The women said every night at Mission isn’t terrifically loud, but some are, and on those nights S.U.V.’s sometimes park and play booming music. They say police told them that at nearby BLVD club the bouncers wear bulletproof vests.
“Where are our bulletproof vests?” they asked almost in unison.
However, at BLVD, the bouncers said they don’t wear protective vests, noting the club “doesn’t attract that kind of crowd.”
The second woman said she’s praying for the New Museum of Contemporary Art to hurry up and build its new building just up the Bowery on the site of an open-air parking lot, as she feels this will improve the area.
“That’ll bring the restaurants,” she said.
And the nearby 12-story Salvation Army Chinatown Corps building is also on the block, and will probably be converted into private apartments, she said, adding it’s another development she supports. Gentrification is the only thing that can help save the area from the clubs, she feels.
When it was just a skid row, they felt safer, they said.
“The bums had that reputation,” said the second woman. “It was just a little deserted. But the bums were clueless — they’d faint right in front of you.”
Others also are just trying to exist peacefully and quietly. Nick, 29, a resident of the Common Ground transitional homeless shelter, said he’d heard the two gun shots under his window the night of the killing.
“I knew what I’d heard. I grew up in Pennsylvania. My family — my father, my brother — all had guns,” he said. He came to New York in 2001 and had “a whole lot of bad luck” after that. But he’s turning his life around. On Friday and Saturday nights, he’s up in his room staying out of trouble.
Thomas McKinney, the 24-year-old victim, also tried to stay out of trouble, said Ahmed Sakhara, 35, his boss at Burkina hip-hop mix tapes and T-shirts store on E. Houston St. Last Saturday night, Sakhara, who is from Burkina Faso, was wearing a T-shirt with a photo of McKinney and a large “R.I.P.” on it. He had commissioned local graffiti artist Chico to paint a memorial mural of McKinney on the store’s metal roll-down gate.

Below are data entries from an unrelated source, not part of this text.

/-- Accesses performed at a home (R14, R67, R69, R89, R91, R92, R93, R106, R135): a lease request grants a copy of the line's bytes with the
home's version, ending 65,536 cycles later; a renewal of a current version moves the end on, of an old one grants new bytes; a
recall drops every lease copy of the line, waking every gathering asleep in RETAIN where copies may be out; an NC load or store of a
quire's log, a route 3 write and a posted write take effect there, every token of their lines coming home, but an NC load takes what its
gathering has pending, and an NC store to the host or a peer leaves as a posted write; a
flushing read performs the posted writes before it. -/
def Obligations.HomesServeLeasesAndWrites : Prop :=
  (∀ (s : State) (w : LeaseAt) (line : Nat) (k : Key), winFind s (line * 128) = none → (homeOf s line).ckey = some k → 1 ≤ (homeOf s line).ht →
    (∀ g, w = .tile g → 48 ≤ g ∨ (cacheCrowd s g line).length < cacheWays s g) →
    let fresh : Lease :=
      { at_ := w, line := line, key := k, kfield := keyField k, ver := (homeOf s line).ver, exp := s.cycle + 65536, expired := false
        data := physReadN s k (line * 128) 128 }
    let goes (i : Instr) (le : Lease) : Prop := ∃ u : State, exec i s = .next u ∧
      u = { s with leases := u.leases, homes := u.homes, gaths := u.gaths, bridges := u.bridges } ∧
      leaseOf u w line k = some le ∧ homeOf u line = { homeOf s line with lexp := max (homeOf s line).lexp (s.cycle + 65536) } ∧
      (∀ l, l ≠ line → homeOf u l = homeOf s l) ∧ (∀ g, { u.gath g with lru := [] } = { s.gath g with lru := [] }) ∧
      ∀ l, isHost (line * 128) = false ∨ l ≠ line → bridgeOf u l = bridgeOf s l
    goes (.leaseRequest w line k) fresh ∧
    ∀ le : Lease, s.leases.filter (fun l => l.at_ == w && l.line == line) = [le] → le.key = k →
      goes (.leaseRenewal w line)
        (if s.cycle < le.exp + 16711680 ∧ le.ver = (homeOf s line).ver then { le with exp := s.cycle + 65536, expired := false } else fresh)) ∧
  (∀ (s : State) (line : Nat), ∃ u : State, exec (.leaseRecall line) s = .next u ∧
    u = { s with leases := s.leases.filter (fun l => l.line != line), homes := u.homes, gaths := u.gaths } ∧
    homeOf u line = { homeOf s line with lexp := 0 } ∧ (∀ l, l ≠ line → homeOf u l = homeOf s l) ∧
    ∀ g, u.gath g = if (s.gath g).sleep = .retain ∧ ((∃ l ∈ s.leases, l.line = line) ∨ s.cycle < (homeOf s line).lexp) then
                      { s.gath g with sleep := .awake }
                    else s.gath g) ∧
  (∀ (s : State) (q : Quire) (e : LogEntry) (a : Acc), s.quire q.slot = some q → q.log = [e] → e.acc = [a] → a.nc = true → a.st = .waiting →
    a.piece ≤ 1 → q.varp = [] → winFind s a.loc = none → keyTag s (a.loc / 16) = a.key → a.loc % 16 + a.len ≤ 16 → memWf s.mem = true →
    let q0 : Quire := { q with log := [], ctr := match e.ctr with
                                              | some k => q.ctr.modify k (· - 1)
                                              | none => q.ctr }
    (e.op = 0x102 → isDev a.loc = true → q.region = none →
      ∃ u : State, exec (.ncAccessAtHome q.slot e.seq a.t) s = .next u ∧ AtTheHome s u ∧ u.quire q.slot = some q0 ∧
        BytesPut s.mem u.mem a.loc a.len a.data ∧ ∀ h ∈ u.held, h.line = lineOf a.loc → h.tok = 0) ∧
    (e.op = 0x102 → isDev a.loc = false → (∀ p ∈ s.pending, p.gath = gathOf q.slot.core → p.loc < a.loc ∨ a.loc + a.len ≤ p.loc) → exec (.ncAccessAtHome q.slot e.seq a.t) s = .next
      { s with
        nextId := s.nextId + 1, quires := s.quires.map fun x => if x.slot = q.slot then sweepLog { x with log := logPut e.seq a (fun y => { y with st := .done }) x.log } else x
        msgs := s.msgs ++ [{ id := s.nextId, line := lineOf a.loc, src := gathOf q.slot.core, dst := none, sent := s.cycle, told := []
                             kind := .posted ((List.range a.len).map fun i => (a.loc + i, BitVec.ofNat 8 (a.data / 256 ^ i))) a.key
                               { ctx := q.ctx, route := 0, who := some (q.folio, q.qid, accThreads e a), add := none } }] }) ∧
    (e.op = 0x100 → (e.uni = false → ∃ th, q.th[a.t]? = some th ∧ th.x = false) → NothingPosted s →
      (∀ p ∈ s.pending, p.gath = gathOf q.slot.core → lineOf p.loc = lineOf a.loc → p.key = a.key ∧ a.inTry = false) →
      ∃ (u : State) (q' : Quire), exec (.ncAccessAtHome q.slot e.seq a.t) s = .next u ∧ u.mem = s.mem ∧ u.keyTags = s.keyTags ∧
        u.quire q.slot = some q' ∧
        let d := e.f.d.toNat + 2 * a.piece
        let n := if e.f.cls.toNat % 8 = 4 then 2 else sizeRegs e.f.cls.toNat
        let own (k : Nat) : Option Byte :=
          if tryAcc q e a then regionByte q (tryThread q e a) (a.loc + k) else pendingByte s (gathOf q.slot.core) a.key (a.loc + k)
        let val := ruleLoad e.f.cls ((List.range a.len).map fun k => (own k).getD (memGet s.mem (a.loc + k)))
        let q1 : Quire := { q0 with region := q'.region }
        (e.uni = false → OnlyVec q1 q' fun t r => if t = a.t ∧ d ≤ r ∧ r < d + n then some (wordAt val (r - d)) else none) ∧
        (e.uni = true → OnlySca q1 q' fun r => if d ≤ r ∧ r < d + n then some (wordAt val (r - d)) else none))) ∧
  (∀ (s : State) (m : Msg) (data : List (Nat × Byte)) (k : Key), s.msg m.id = some m → m.id < s.nextId → CellsPlain s data k → memWf s.mem = true →
    let effect (i : Instr) : Prop := ∃ u : State, exec i s = .next u ∧ AtTheHome s u ∧ CellsWritten s u data ∧ ∀ x ∈ u.msgs, x.id ≠ m.id
    (m.kind = .write3 data k none → effect (.route3WriteAtHome m.id)) ∧
    (∀ y : Poster, m.kind = .posted data k y → y.add = none →
      (∀ x ∈ s.msgs, x.id < m.id → ∀ d' k' y', x.kind = .posted d' k' y' → ∀ c ∈ d', ∀ e ∈ data, c.1 ≠ e.1) → effect (.postedWritePerform m.id))) ∧
  ∀ (s : State) (q : Slot) (m : Msg), (s.quire q).isSome = true → s.msg m.id = some m →
    s.msgs.filter (fun x => match x.kind with | .posted .. => true | _ => false) = [m] →
    exec (.flushReadReturn q) s = exec (.postedWritePerform m.id) s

“Really quiet kid, he doesn’t bother nobody, mind his own business,” was how Sakhara described McKinney. McKinney had done a few years in jail for weapons possession but after he got out kept asking Sakhara for a job. He turned out to be a model employee, Sakhara said. He said McKinney never hung out in front of the store or had his friends come around and that he didn’t hang out with a bad element. While other young men his age might not even have a job, McKinney had one — and aspired to own his own sneaker shop, he said. Sakhara tried to be a role model to him.
“I still don’t understand how someone could shoot someone over a drink. And he’s not even someone who talks too much — or runs his mouth,” Sakhara said sadly. “You have to be crazy. This is senseless. This is senseless.”
Friends and acquaintances were angry that the Post had reported that McKinney, who also was known as T. Mack and Sekou, had been arrested 11 times.
On Sunday, outside 190 Forsyth St., the low-rise public housing development where he lived, a brother and sister from Avenue D stopped to add another candle to the sidewalk memorial of candles, balloons, cognac bottles and a blue stuffed bunny rabbit doll.
Shawn Gomez, 20, said it was true that McKinney pretty much kept to himself,
“He had friends. But he wasn’t a troublemaker or anything,” he said. “He’s an everyday, typical kid living life.”
His sister, who was wearing one of the new trendy “Stop Snitching” T-shirts, turned a votive candle upside down and lit it with a lighter then set it down softly with the rest. She bent down, put her hands on her knees and gazed silently for a while at the shrine.
She said she’d gone to junior high school, J.H. 56, with him.
“Just come to pay my respects,” she said. “He was a quiet gentleman.”